Stanford economist explores reason for slow economic growth post-recession

Aug. 30, 2017, 8:34 p.m.

Typically after a recession, the United States economy experiences a spike in growth. Although the unemployment rate has returned to pre-recession levels, the economy’s growth after the 2008 recession has been slow and unimpressive, according to a working paper co-authored by a Stanford economist.

Robert Hall, who is the Robert and Carole McNeil Professor of Economics and senior fellow at the Hoover Institution, was one of four leading economists that explored the slow economic growth since the Great Recession in the National Bureau of Economic Research paper, “The Disappointed Recovery of Output after 2009.”

The paper identified two major factors for this anomaly: low productivity growth and a decline in labor force. According to the paper, these factors were present before the recession, preventing the economy from experiencing faster growth after.

Hall told Stanford News that between one-half to two-thirds of the labor force shrinkage was because of the changing demographic mix of the working-age population.
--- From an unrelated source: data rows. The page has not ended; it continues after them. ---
/-- A window before and after a frame that enters its block: sums, phases and flags of every lane and line, and with the N/8-th
frame the block completed: peaks raised, lines included, one more valid block (R112, R114, R120, R122, R125, R127). -/
def FrameEntered (r : Recipe) (speed : Nat) (samples : LaneRole → List Int) (clipped : Prop) (w w' : Window) : Prop :=
  w'.step = w.step ∧ w'.blockExp = w.blockExp ∧ w'.timer = w.timer
    ∧ (w'.ambClipped = true ↔ w.ambClipped = true ∨ clipped)
    ∧ ∃ done : Prop, (done ↔ w.block.getD 0 + 1 = 2 ^ w.blockExp / 8)
      ∧ (done → w'.block = none ∧ w'.valid = w.valid + 1)
      ∧ (¬ done → w'.block = some (w.block.getD 0 + 1) ∧ w'.valid = w.valid)
      ∧ ∀ (k : Nat) (l : LineAcc) (ln : OrderLine) (d : Nat), w.lines[k]? = some l → r.lines[k]? = some ln →
          d = lineStepAt speed ln.order →
          ∃ l' : LineAcc, w'.lines[k]? = some l' ∧ l'.phase = l.phase + BitVec.ofNat 32 (8 * d)
            ∧ (done → l'.excluded = false ∧ l'.included = (l.included || !excludedAfter w l d))
            ∧ (¬ done → l'.excluded = excludedAfter w l d ∧ l'.included = l.included)
            ∧ ∀ (i : Nat) (a : LaneAcc) (y : LaneSum) (ip qd : Int), w.lanes[i]? = some a → a.sums[k]? = some y →
                ip = sumAfter w cosAt y.inPhase (samples a.role) l d → qd = sumAfter w sinAt y.quad (samples a.role) l d →
                ∃ (a' : LaneAcc) (y' : LaneSum), w'.lanes[i]? = some a' ∧ a'.role = a.role ∧ a'.sums[k]? = some y'
                  ∧ (¬ done → y' = { inPhase := ip, quad := qd, peak := y.peak })
                  ∧ (done → y' =
                      { inPhase := 0, quad := 0
                        peak := if excludedAfter w l d = true then y.peak
                          else max y.peak (8 * Nat.sqrt (ip.natAbs ^ 2 + qd.natAbs ^ 2) / (2 ^ w.blockExp * 32767)) })

/-- A window before and after its block in progress is dropped: sums and excluded flags go, phases, peaks, included flags and
valid blocks stay (R113, R115, R126). -/
def BlockDropped (w w' : Window) : Prop :=
  w' = { w with
    block := none
    lines := w.lines.map fun l => { l with excluded := false }
    lanes := w.lanes.map fun a => { a with sums := a.sums.map fun y => { y with inPhase := 0, quad := 0 } } }

/-- Every bound lane's channel was updated by the frame, Steady is true, and no sample of a VIB lane is clipped (R113). -/
def State.blockValid (s : State) (b : Bay) (w : Window) : Prop :=
  (s.bay b).spu.steady = true
    ∧ ∀ a ∈ w.lanes, (s.roleLatch b (laneChannelRole a.role)).age = 0
        ∧ (a.role ≠ .ambient → ∀ x ∈ (s.roleLatch b (laneChannelRole a.role)).samples, x ≠ -32768 ∧ x ≠ 32767)

/-- A sample of the window's ambient lane is clipped (R64, R114). -/
def State.ambientClips (s : State) (b : Bay) (w : Window) : Prop :=
  ∃ a ∈ w.lanes, a.role = .ambient ∧ ∃ x ∈ (s.roleLatch b .ambientMic).samples, x = -32768 ∨ x = 32767

/-- The window peak of a line in a lane of the window (R125). -/
def Window.peakOf (w : Window) (role : LaneRole) (k : Nat) : Option Nat :=
  (w.lanes.find? fun a => a.role == role).map fun a => ((a.sums[k]?).map (·.peak)).getD 0

/-- The line result of line k at the close of a window: the larger VIB peak, A where the two are equal, its limit, and the line
state (R29, R128, R129). -/
def LineJudged (r : Recipe) (w : Window) (k : Nat) (x : LineResult) : Prop :=
  x.limit = r.limit w.step.measureIndex k ∧ x.ambient = w.peakOf .ambient k
    ∧ (w.step.vibSet = .a → x.lane = .a ∧ x.peak = (w.peakOf .vibA k).getD 0)
    ∧ (w.step.vibSet = .b → x.lane = .b ∧ x.peak = (w.peakOf .vibB k).getD 0)
    ∧ (w.step.vibSet = .ab →
        x.peak = max ((w.peakOf .vibA k).getD 0) ((w.peakOf .vibB k).getD 0)
        ∧ (x.lane = .b ↔ (w.peakOf .vibA k).getD 0 < (w.peakOf .vibB k).getD 0))
    ∧ (x.state = .skipped ↔ x.limit = 0 ∨ ((w.lines[k]?).map (·.included)).getD false = false)
    ∧ (x.state ≠ .skipped →
        (x.state = .pass ↔ x.peak ≤ x.limit)
        ∧ (x.state = .masked ↔ x.limit < x.peak
            ∧ ∃ p : Nat, x.ambient = some p ∧ (x.limit * r.ambientRatio ≤ p * 256 ∨ w.ambClipped = true)))

/-- The line results of a closing window, one for each line of the recipe. -/
def LinesJudged (r : Recipe) (w : Window) (ls : List LineResult) : Prop :=
  ls.length = r.lines.length ∧ ∀ (k : Nat) (x : LineResult), ls[k]? = some x → LineJudged r w k x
He also added that rising dependence on disability benefits was a small factor in the slow growth.

As for low productivity growth, Hall’s research showed a slowdown in total factor productivity occurring around 2006. Hall told Stanford News that he believes this slowdown is the result of a special, unsustainable period of productivity growth that occurred during the second half of the 1990s and the first half of the 2000s, possibly due to the adoption of information technology.

While some have argued that government regulations and weak investment were additional factors that contributed to the slow economic growth, Hall’s findings did not confirm these theories.

“We worked on trying to quantify the changes in regulations and their effects on productivity, but did not confirm much of a connection,” Hall said to Stanford News. “We showed that weak investment did not appear to be an independent force explaining weak growth, but rather a response to the adverse forces of low productivity growth and shrinking labor force.”

Although Hall said the paper did not focus on economic initiatives proposed by the Trump administration, he believes federal reforms should have a different focus.

“My personal belief is that tax reform and regulatory reform, such as rolling back the tide of occupational licensing restrictions, would have payoffs at least in the intermediate future,” Hall told Stanford News. “Our biggest need is to improve K-12 education, but the scope of federal reform in that area is small.”